WORK TASK:
Copy out, exactly as written, only the line containing "trHeader : t.tr.len" and the lines after it through the end of the records.

━━ PROVIDED DATA ━━

-- ==== Sys2Proof/Safety.lean ====
section
/-! DEFINITION. The terms the claims are stated in: the invariant of the engine, the cipher as a function, and what a host's block-by-block run computes. -/

namespace Sys2Proof.Machine

/-- The legal values of the parameter BUF_BYTES (00_scope R6): a multiple of 8 from 24 to 65536. -/
abbrev legalBufBytes (n : Nat) : Prop := n % 8 = 0 ∧ 24 ≤ n ∧ n ≤ 65536

/-- What holds in every state a run reaches, whatever the host does. -/
structure State.Inv (s : State) : Prop where
  /-- BUF_BYTES is legal (00_scope R6). -/
  bufBytesLegal : legalBufBytes s.bufBytes
  /-- Both buffers are in canonical form. -/
  ibufWf : s.ibuf.wf
  obufWf : s.obuf.wf
  /-- No byte was ever stored at or beyond BUF_BYTES (20_memory R56, R62). -/
  ibufWithin : s.ibuf.within s.bufBytes
  obufWithin : s.obuf.within s.bufBytes
  /-- KSVALID says that KS is the schedule of the present KEY under some sixteen rotation amounts (10_state R17). -/
  ksvalidTrue : s.status.ksvalid = true →
    ∃ sh : List (BitVec 2), sh.length = 16 ∧ s.ks = keySchedule s.key sh
  /-- TRVALID says that the bank holds a trace, and a trace has at least one round (10_state R17, R27). -/
  trvalidLen : s.status.trvalid = true → 1 ≤ s.tr.len.toNat
  /-- A trace has at most 16 rounds (10_state R27). -/
  trLen : s.tr.len.toNat ≤ 16
  /-- TR.OUT is always equal to TR.FP (10_state R27). -/
  trOut : s.tr.out = s.tr.fp
  /-- Every valid record is the record of one round on its own L, R and K (10_state R28; 42_round_function R132). -/
  trRecords : ∀ i : Fin 16, i.val < s.tr.len.toNat →
    s.tr.recs[i] = roundRecord { l := s.tr.recs[i].l, r := s.tr.recs[i].r } s.tr.recs[i].k
  /-- Records at or beyond LEN hold zeros (10_state R28). -/
  trTail : ∀ i : Fin 16, s.tr.len.toNat ≤ i.val → s.tr.recs[i] = TrRecord.zero

/-- `E(x)` under `key`: `Core(x, KEY, ENC, STD).out` (44_mode_chain R160). -/
def blockEncrypt (key x : Block) : Block := (cipherCore x key .enc stdParams).out

/-- `D(x)` under `key`: `Core(x, KEY, DEC, STD).out` (44_mode_chain R160). -/
def blockDecrypt (key x : Block) : Block := (cipherCore x key .dec stdParams).out

/-- A host's block-by-block use of a chain: for each block in turn, DIN is loaded and the command `i` (MBLKE or MBLKD) is run.
The blocks found in DOUT, and the state at the end; none if a command did not complete with a next state. -/
def runChain (i : Instr) : List Block → State → Option (List Block × State)
  | [], s => some ([], s)
  | b :: rest, s =>
    match exec i (s.setDin b) with
    | .next t =>
      match runChain i rest t with
      | some (outs, u) => some (t.dout :: outs, u)
      | none => none
    | .fault _ => none
    | .refused _ => none

/-- The blocks of the padded payload of `n` bytes in IBUF (45_mode_message R180). -/
def paddedBlocks (s : State) (n : Nat) : List Block :=
  (List.range (padBlocks n)).map fun i => padBlock s n i

/-- The 8-byte blocks of IBUF from offset `o`, `k` of them (45_mode_message R184). -/
def bodyBlocks (s : State) (o k : Nat) : List Block :=
  (List.range k).map fun i => s.ibufRead (o + 8 * i) 8

/-- The increment of a counter held as bytes, the least significant first: add 1 to the first byte, carry where it wraps from 0xFF to 0x00, drop the last carry (44_mode_chain R171). -/
def incrementBytes : List Byte → List Byte
  | [] => []
  | b :: rest => if b = 0xFF#8 then 0x00#8 :: incrementBytes rest else (b + 1#8) :: rest

/-! ### The bus, as the host sees it -/

/-- A host read of the word at `offset` returns `w` and changes nothing but the bus's answer. -/
def readsAs (s : State) (offset : Nat) (w : Word) : Prop :=
  ∀ rest, step { s with pending := .read 32 offset :: rest } = .next { s with pending := rest, resp := .data w }

/-- A host write of `w` at `offset` is performed and turns the engine's state `s` into `t`. -/
def writeGives (s : State) (offset : Nat) (w : Word) (t : State) : Prop :=
  ∀ rest, step { s with pending := .write 32 offset w :: rest } = .next { t with pending := rest, resp := .ack }

/-- The engine refuses a host access: the bus's error response, and no state change whatever (20_memory R56). -/
def refusesAccess (s : State) (e : HostEvent) : Prop :=
  ∀ rest, step { s with pending := e :: rest } = .next { s with pending := rest, resp := .busError }

/-- The offsets below 0x220 that the map lists (10_state R31). -/
def listedControl : List Nat :=
  [0x00, 0x04, 0x08, 0x0C, 0x10, 0x14, 0x18, 0x20, 0x24, 0x28, 0x2C, 0x30, 0x34, 0x38, 0x3C, 0x40, 0x44,
   0x80, 0x88, 0x8C, 0x90, 0x94, 0x98, 0x9C, 0xA0, 0xA4, 0x200, 0x204]

/-- An offset that the register map lists, written as the map writes it (10_state R31). -/
def listedOffset (bufBytes offset : Nat) : Prop :=
  offset ∈ listedControl ∨
  (∃ r f, 1 ≤ r ∧ r ≤ 16 ∧ f ∈ [0x00, 0x04, 0x08, 0x0C, 0x10] ∧ offset = 0x200 + 0x20 * r + f) ∨
  (∃ i f, i < 16 ∧ f ∈ [0x00, 0x04, 0x08, 0x0C, 0x10, 0x14, 0x18, 0x1C, 0x20, 0x24, 0x28, 0x2C] ∧
    offset = 0x800 + 0x40 * i + f) ∨
  (∃ a, a < bufBytes ∧ a % 4 = 0 ∧ offset = 0x10000 + a) ∨
  (∃ a, a < bufBytes ∧ a % 4 = 0 ∧ offset = 0x20000 + a)

/-- An offset that the map marks W or R/W (10_state R31). -/
def writableOffset (bufBytes offset : Nat) : Prop :=
  offset ∈ [0x00, 0x0C, 0x10, 0x14, 0x20, 0x24, 0x28, 0x2C, 0x30, 0x34] ∨
  (∃ a, a < bufBytes ∧ a % 4 = 0 ∧ offset = 0x10000 + a)

/-- Every register and bank field has the value that the table of 10_state R36 gives after a reset. -/
structure State.RegistersAtReset (t : State) : Prop where
  err : t.status.err = .completed
  errs : t.status.errs = false
  padinv : t.status.padinv = false
  trvalid : t.status.trvalid = false
  ksvalid : t.status.ksvalid = false
  mode : t.status.mode = .ecb
  blkcnt : t.blkcnt = 0#32
  variant : variantWord t.variant = 0#32
  altshift : t.altshift = 0#32
  ilen : t.ilen = 0#32
  olen : t.olen = 0#32
  key : t.key = 0#64
  iv : t.iv = 0#64
  din : t.din = 0#64
  dout : t.dout = 0#64
  chain : t.chain = 0#64
  ksHalves : t.ks.c0 = 0#28 ∧ t.ks.d0 = 0#28
  ksRecords : ∀ i : Fin 16, t.ks.recs[i] = { shift := 0#2, c := 0#28, d := 0#28, k := 0#48 }
  ksRound : ∀ i : Fin 16, readReg t (.ksInfo i) = BitVec.ofNat 32 (256 * (i.val + 1))
  trHeader : t.tr.len = 0#5 ∧ t.tr.dir = .enc ∧ t.tr.inp = 0#64 ∧ t.tr.ip = 0#64 ∧ t.tr.fp = 0#64 ∧ t.tr.out = 0#64
  trRecords : ∀ i : Fin 16, t.tr.recs[i] =
    { l := 0#32, r := 0#32, k := 0#48, e := 0#48, x := 0#48, s := 0#32, p := 0#32, blk := 0#64 }

end Sys2Proof.Machine
end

━━━

TASK RESULT:
  trHeader : t.tr.len = 0#5 ∧ t.tr.dir = .enc ∧ t.tr.inp = 0#64 ∧ t.tr.ip = 0#64 ∧ t.tr.fp = 0#64 ∧ t.tr.out = 0#64
  trRecords : ∀ i : Fin 16, t.tr.recs[i] =
    { l := 0#32, r := 0#32, k := 0#48, e := 0#48, x := 0#48, s := 0#32, p := 0#32, blk := 0#64 }

end Sys2Proof.Machine
end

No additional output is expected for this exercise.